Mismeasure of a Metropolis

At the turn of the century roughly five percent of the world’s people lived in cities with populations over 100,000. Today an estimated 45 percent—slightly more than 2.5 billion people live in urban centers. In recent years the most explosive growth has been in the developing world. Between 1950 and 1995 the number of cities in the developed world with populations greater than 1 million more than doubled, from 49 to 112; in the same period, million-plus cities in the developing world increased sixfold, from 34 to 213. The United Nations estimates that rural numbers will remain virtually steady while urban populations continue to soar: by 2025, it predicts, more than 5 billion people, or 61 percent of humanity, will be living in cities.

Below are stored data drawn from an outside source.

/-- Settles O29: the output is the ciphertext, whose blocks are those of the padded plaintext, each transformed. -/
theorem encryptTransformsPaddedBlocks : Obligations.EncryptTransformsPaddedBlocks := by
  intro s hc hfits hkey
  have hout := commit_ciphertext_outputIs hc hfits
  refine ⟨_, exec_encrypt_of_accepted hfits hkey, commit_completed _ s, hout.outLen.trans s.ciphertext_length,
    fun b k hb hk => ?_, fun a ha => ?_, commit_sameInput rfl s, commit_sameKey rfl s⟩
  · rw [hout.obuf, State.ciphertext_getD hb hk]
  · rw [hout.obuf]
    exact getD_eq_zero_of_le (hout.outLen ▸ ha)

/-! ## Undoing the block-wise transform -/

/-- A block of a block-wise map is the function of that block. -/
theorem slice_mapBlocks {f : List Byte → List Byte} (hf : ∀ x, (f x).length = 16) {b : List Byte} {i : Nat}
    (hi : i < b.length / 16) : slice (mapBlocks f b) (16 * i) 16 = f (slice b (16 * i) 16) := by
  have hlen : (slice (mapBlocks f b) (16 * i) 16).length = 16 :=
    slice_length (by rw [mapBlocks_length hf]; omega)
  refine bytes_ext (hlen.trans (hf _).symm) fun k hk => ?_
  have hk : k < 16 := hlen ▸ hk
  rw [slice_getD, if_pos hk, mapBlocks_getD hf b hi hk]

/-- What undoes a function on blocks undoes it block-wise on a whole number of blocks. -/
theorem mapBlocks_mapBlocks_cancel {f g : List Byte → List Byte} (hf : ∀ x, (f x).length = 16)
    (hg : ∀ x, (g x).length = 16) (hgf : ∀ x, x.length = 16 → g (f x) = x) {b : List Byte}
    (hb : b.length % 16 = 0) : mapBlocks g (mapBlocks f b) = b := by
  have hlen : (mapBlocks f b).length = b.length := by rw [mapBlocks_length hf]; omega
  have hlen' : (mapBlocks g (mapBlocks f b)).length = b.length := by rw [mapBlocks_length hg, hlen]; omega
  refine bytes_ext hlen' fun a ha => ?_
  have hblock : a / 16 < b.length / 16 := by omega
  have hk : a % 16 < 16 := Nat.mod_lt _ (by decide)
  rw [← Nat.div_add_mod a 16, mapBlocks_getD hg _ (hlen.symm ▸ hblock) hk, slice_mapBlocks hf hblock,
    hgf _ (slice_length (by omega)), slice_getD, if_pos hk]

/-- The block mode inherits the inverse law of the cipher (R195, R227). -/
theorem ecbDecrypt_ecbEncrypt {p : List Byte} (hp : p.length % 16 = 0) (key : List Byte) :
    ecbDecrypt (ecbEncrypt p key) key = p := by
  rw [ecbDecrypt, ecbEncrypt]
  refine mapBlocks_mapBlocks_cancel ?_ ?_ ?_ hp
  · exact fun _ => cipher_length _ _ _
  · exact fun _ => invCipher_length _ _ _
  · exact fun _ hx => invCipher_cipher hx _ _

/-! ## Undoing the padding -/

/-- The pad bytes, counted from the end: each of them holds the pad length (R213). -/
theorem pad_getD_from_end {p : List Byte} {i : Nat} (hpos : 1 ≤ i) (hi : i ≤ padLength p.length) :
    (pad p).getD ((pad p).length - i) 0 = BitVec.ofNat 8 (padLength p.length) := by
  have hlen : (pad p).length = p.length + padLength p.length := by rw [pad, List.length_append, rep_length]
  rw [pad_getD p _ (by omega), if_neg (by omega)]
  rfl

/-- The pad length is at most 16, so a byte holds it. -/
theorem padLength_byte_toNat (n : Nat) : (BitVec.ofNat 8 (padLength n)).toNat = padLength n := by
  have hle := (padLength_pos n).2
  rw [BitVec.toNat_ofNat, Nat.mod_eq_of_lt (by omega)]

/-- Padding passes the check of R225. -/
theorem padValid_pad (p : List Byte) : padValid (pad p) = true := by
  obtain ⟨hpos, hle⟩ := padLength_pos p.length
  have hlast := pad_getD_from_end (le_refl 1) hpos
  have hcheck : (List.range (padLength p.length)).all
      (fun i => (pad p).getD ((pad p).length - (i + 1)) 0 == BitVec.ofNat 8 (padLength p.length)) = true :=
    List.all_eq_true.mpr fun i hi => beq_iff_eq.mpr (pad_getD_from_end (by omega) (List.mem_range.mp hi))
  simp only [padValid, hlast, padLength_byte_toNat, hpos, hle, hcheck, decide_true, Bool.and_true]

/-- Stripping the padding undoes it (R213, R225). -/
theorem unpad_pad (p : List Byte) : unpad (pad p) = some p := by
  have hlast := pad_getD_from_end (le_refl 1) (padLength_pos p.length).1
  have hlen : (pad p).length - padLength p.length = p.length := by
    rw [pad, List.length_append, rep_length, Nat.add_sub_cancel]
  rw [unpad, if_pos (padValid_pad p), hlast, padLength_byte_toNat, hlen, pad, List.take_left]

theorem decryptOutput_pad (p : List Byte) : decryptOutput (pad p) = outputResult p := by
  rw [decryptOutput, unpad_pad]

/-! ## The round trip -/

theorem exec_decrypt_eq (s : State) : exec .decrypt s = .next (commit (decryptResult s) s) :=
  exec_of_ready nofun
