/-- 8XY6 and 8XYE complete in every state: VX is the operand shifted by one bit with a zero in, and VF the bit shifted
out; the operand is VX or VY as `SHIFT_SOURCE` says; with X = F the flag stays (rules R141, R148, R150; the operand
is the spec's decision D13, notes/assumptions/15, 18). -/
def Obligations.ShiftsByOneBit : Prop :=
  ∀ (s : State) (x y : Reg) (src : Byte),
    (s.config.shiftSource = .vx → src = s.getV x) → (s.config.shiftSource = .vy → src = s.getV y) →
    (∃ t, exec (.shr x y) s = .next t ∧ (x ≠ 0xF → (t.getV x).toNat = src.toNat / 2) ∧
      (t.getV 0xF).toNat = src.toNat % 2 ∧
      (∀ r, r ≠ x → r ≠ 0xF → t.getV r = s.getV r) ∧ t = { s with v := t.v, pc := s.pc + 2 }) ∧
    (∃ t, exec (.shl x y) s = .next t ∧ (x ≠ 0xF → (t.getV x).toNat = src.toNat * 2 % 256) ∧
      (t.getV 0xF).toNat = src.toNat / 128 ∧
      (∀ r, r ≠ x → r ≠ 0xF → t.getV r = s.getV r) ∧ t = { s with v := t.v, pc := s.pc + 2 })

/-! ## I and memory -/

/-- R160: ANNN sets I to NNN, at most 0xFFF, and changes nothing else but pc. -/
def Obligations.LdISetsAddress : Prop :=
  ∀ (s : State) (nnn : Addr12), decode (0xA#4 ++ nnn) = .instr (.ldI nnn) ∧
    ∃ t, exec (.ldI nnn) s = .next t ∧ t.i.toNat = nnn.toNat ∧ t.i.toNat ≤ 0xFFF ∧
      t = { s with i := t.i, pc := s.pc + 2 }

/-- FX1E adds VX to I modulo 2^16 with no flag and no fault; FX29 sets I to the glyph address of VX with no mask
(rules R161, R162; the 16-bit wrap is the spec's decision D7, VX > 15 its D20: notes/assumptions/17, 22). -/
def Obligations.IndexArithmetic : Prop :=
  ∀ (s : State) (x : Reg),
    (∃ t, exec (.addI x) s = .next t ∧ t.i.toNat = (s.i.toNat + (s.getV x).toNat) % 65536 ∧
      t = { s with i := t.i, pc := s.pc + 2 }) ∧
    (∃ t, exec (.ldF x) s = .next t ∧ (s.config.wf → t.i.toNat = s.config.fontBase + 5 * (s.getV x).toNat) ∧
      t = { s with i := t.i, pc := s.pc + 2 })

/-- FX33 on storable addresses puts the hundreds, tens and units of VX at I, I+1, I+2; every other byte, I and every
register stay (rules R59, R163; I unchanged is the spec's decision D21, notes/assumptions/23). -/
def Obligations.LdBStoresDecimalDigits : Prop :=
  ∀ (s : State) (x : Reg), Memory.wf s.config s.mem → s.storable s.i.toNat 3 → ∃ t, exec (.ldB x) s = .next t ∧
    (t.readByte s.i.toNat).toNat = (s.getV x).toNat / 100 ∧
    (t.readByte (s.i.toNat + 1)).toNat = (s.getV x).toNat / 10 % 10 ∧
    (t.readByte (s.i.toNat + 2)).toNat = (s.getV x).toNat % 10 ∧
    (∀ a, a < s.i.toNat ∨ s.i.toNat + 3 ≤ a → t.readByte a = s.readByte a) ∧
    t = { s with mem := t.mem, pc := s.pc + 2 }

Determining what steps governments might take to lessen the shocks of this coming era of giant cities calls for information not available today. It is difficult, for example, to get a fix on something as elementary as the size of the larger cities. In 1992 some estimates put the population of Mexico City at 20 million. Now the United Nations sets the number at 15.6 million—a difference bigger than Baghdad. Karachi may have 9.5 million residents, or it may have 12 million; Sao Paulo, at 16 million, has several million fewer than in earlier estimates. Part of the problem is the uncertainty of census data—where there has been a census at all—in nations that do not have the resources to conduct an efficient count and where squatters and legal residents may have sound reasons for evading the tally.

Migration to the cities is also difficult to analyze or predict. Often it is a product of both the pull of perceived opportunities and services in the metropolis and the push of rural unemployment caused by the mechanization of agriculture, oversubdivision of farmland, and environmental degradation. In China’s rural Sichuan province, for example, where the land cannot come close to supporting the people on it, workers are squeezed out to join the country’s “floating population” of some l00 million souls.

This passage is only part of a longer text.